Monday, 31 December 2012

As The New Year Beckons; What Awaits

As I'm typing this during the last hours of the year 2012 it's hard not to compare the situation I was in a year ago with today. The main feeling accompanying this comparison is one of exhausted, but minor satisfaction. The points where it mattered the most, such as my struggle against the Dutch hospitals and associated, as well as my personal living situation have improved considerably. My intersex condition has been acknowledged, I got my legal gender changed and I now have one of the best Dutch personal damages lawyers representing me in the case against the Dutch hospitals. This lawyer, Yme Drost, has recognized that my basic human rights have been infringed upon through the treatment by Dutch physicians and psychologists.

I am now also living on my own together with a girlfriend, Joanna, whom I love with all my heart. None of those things I could have expected early this year. So many times things seemed to be going lopsided and I can not count the number of times that I just broke down for no apparent reason and was ready to just give up on everything. My mom above all is beyond relieved that things have turned out like this, having had to support me from early 2011 on after things went so horribly wrong in January that year.

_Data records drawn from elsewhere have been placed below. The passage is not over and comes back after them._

/-! ## What a decoded word is encoded to, family by family (R66 to R69) -/

theorem encode_decodeFamily0 (w : Word) (i : Instr) (h : decodeFamily0 w = .ok i) : encode i = w := by
  unfold decodeFamily0 at h
  split_ifs at h with hw hw' <;> cases h
  · exact hw.symm
  · exact hw'.symm

theorem encode_decodeFamily8 (w : Word) (i : Instr) (hop : fieldOp w = 0x8#4) (h : decodeFamily8 w = .ok i) :
    encode i = clearDontCare w := by
  simp only [decodeFamily8, decode_rule_iff, Except.ok.injEq, reduceCtorEq, and_false, or_false] at h
  obtain ⟨h0, rfl⟩ | ⟨-, ⟨h1, rfl⟩ | ⟨-, ⟨h2, rfl⟩ | ⟨-, ⟨h3, rfl⟩ | ⟨-, ⟨h4, rfl⟩ |
    ⟨-, ⟨h5, rfl⟩ | ⟨-, ⟨h6, rfl⟩ | ⟨-, ⟨h7, rfl⟩ | ⟨-, ⟨hE, rfl⟩⟩⟩⟩⟩⟩⟩⟩⟩ := h
  · simp [encode, clearDontCare, packXYN_fields, hop, h0]
  · simp [encode, clearDontCare, packXYN_fields, hop, h1]
  · simp [encode, clearDontCare, packXYN_fields, hop, h2]
  · simp [encode, clearDontCare, packXYN_fields, hop, h3]
  · simp [encode, clearDontCare, packXYN_fields, hop, h4]
  · simp [encode, clearDontCare, packXYN_fields, hop, h5]
  · simp [encode, clearDontCare, packXYN_clear_y, hop, h6]
  · simp [encode, clearDontCare, packXYN_fields, hop, h7]
  · simp [encode, clearDontCare, packXYN_clear_y, hop, hE]

theorem encode_decodeFamilyE (w : Word) (i : Instr) (hop : fieldOp w = 0xE#4) (h : decodeFamilyE w = .ok i) :
    encode i = w := by
  unfold decodeFamilyE at h
  split_ifs at h with h9E hA1 <;> cases h
  · exact packXKK_fields w 0xE 0x9E (by decide) (by decide) hop h9E
  · exact packXKK_fields w 0xE 0xA1 (by decide) (by decide) hop hA1

theorem encode_decodeFamilyF (w : Word) (i : Instr) (hop : fieldOp w = 0xF#4) (h : decodeFamilyF w = .ok i) :
    encode i = w := by
  have hw : ∀ kk : Nat, kk < 256 → fieldKK w = BitVec.ofNat 8 kk → packXKK 0xF (fieldX w) kk = w :=
    fun kk hk => packXKK_fields w 0xF kk (by decide) hk hop
  simp only [decodeFamilyF, decode_rule_iff, Except.ok.injEq, reduceCtorEq, and_false, or_false] at h
  obtain ⟨h07, rfl⟩ | ⟨-, ⟨h0A, rfl⟩ | ⟨-, ⟨h15, rfl⟩ | ⟨-, ⟨h18, rfl⟩ | ⟨-, ⟨h1E, rfl⟩ |
    ⟨-, ⟨h29, rfl⟩ | ⟨-, ⟨h33, rfl⟩ | ⟨-, ⟨h55, rfl⟩ | ⟨-, ⟨h65, rfl⟩⟩⟩⟩⟩⟩⟩⟩⟩ := h
  · exact hw 0x07 (by decide) h07
  · exact hw 0x0A (by decide) h0A
  · exact hw 0x15 (by decide) h15
  · exact hw 0x18 (by decide) h18
  · exact hw 0x1E (by decide) h1E
  · exact hw 0x29 (by decide) h29
  · exact hw 0x33 (by decide) h33
  · exact hw 0x55 (by decide) h55
  · exact hw 0x65 (by decide) h65

/-- Outside families 0x5, 0x8 and 0x9 no bit is a don't-care bit (R70, R72). -/
theorem clearDontCare_of_op (w : Word) (h5 : fieldOp w ≠ 0x5#4) (h8 : fieldOp w ≠ 0x8#4) (h9 : fieldOp w ≠ 0x9#4) :
    clearDontCare w = w := by
  simp [clearDontCare, h5, h8, h9]

/-- The top nibble takes one of 16 values: the first decode level (R65). -/
theorem fieldOp_cases (w : Word) : fieldOp w = 0x0#4 ∨ fieldOp w = 0x1#4 ∨ fieldOp w = 0x2#4 ∨ fieldOp w = 0x3#4 ∨
    fieldOp w = 0x4#4 ∨ fieldOp w = 0x5#4 ∨ fieldOp w = 0x6#4 ∨ fieldOp w = 0x7#4 ∨ fieldOp w = 0x8#4 ∨
    fieldOp w = 0x9#4 ∨ fieldOp w = 0xA#4 ∨ fieldOp w = 0xB#4 ∨ fieldOp w = 0xC#4 ∨ fieldOp w = 0xD#4 ∨
    fieldOp w = 0xE#4 ∨ fieldOp w = 0xF#4 := by
  generalize fieldOp w = op
  revert op
  decide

To be fair I see this period mostly as a bit of a breathing period. It's going to be a harrowing time financially next year as well as in other areas, as big decisions will have to be made and solutions found for other issues. I still have one more surgery to go, for which I haven't found a surgeon yet due to once again my unique physiology. The legal case against the Dutch hospitals will begin in earnest in February of 2013 as the first hearing by the medical disciplinary commission against the VUmc's gender team will take place in that month. The outcome of this is everything but certain. There's also the thousands of Euros kept hostage by my insurance company, Unive, which they refuse to pay to cover the expenses I have made for hair-removal due to my intersex condition. Again the discrimination also displayed by Dutch hospitals - among others - seems to play a major role here.

Intersex as a taboo in the Netherlands, and of course outside it. It's going to be one of the central items for me in 2013 and hopefully for the world media as well. With me having gained a foothold in the media with the possibility of a documentary being made about intersex featured around my story, it seems as though times may finally be changing after all of the struggles the past eight years. Hopefully 2013 will be the year that this taboo vanishes for ever.

Making up the balance, and looking back at the blog post I wrote about a year ago, I'd say that I have become more hopeful, stronger and in many ways even more mature than before. I also realize all too well that I'm at most half-way on the path which needs to be traveled in order to reach the end of this nightmare I found myself in due to the simple act of being born into a backwards, Calvinistic and intolerant society and country.

I sincerely hope that my girlfriend and I can say farewell to the country of the Netherlands before 2013 ends. My girlfriend has gone through many layers of Hell starting in her early youth, caused by her direct family and worsened by the so-called child-protection services in the Netherlands. Even now she can find virtually no support or recognition in this country for everything she had to endure physically, emotionally and otherwise. In many ways our stories are parallels of each other, featuring the same uncaring attitudes of Dutch health- and other types of care, not to mention the closed-off nature of Dutch society. It's time we started living in a country where those who do not fit into narrow labels are treated like actual human beings.

Consider this to be our new year's resolution.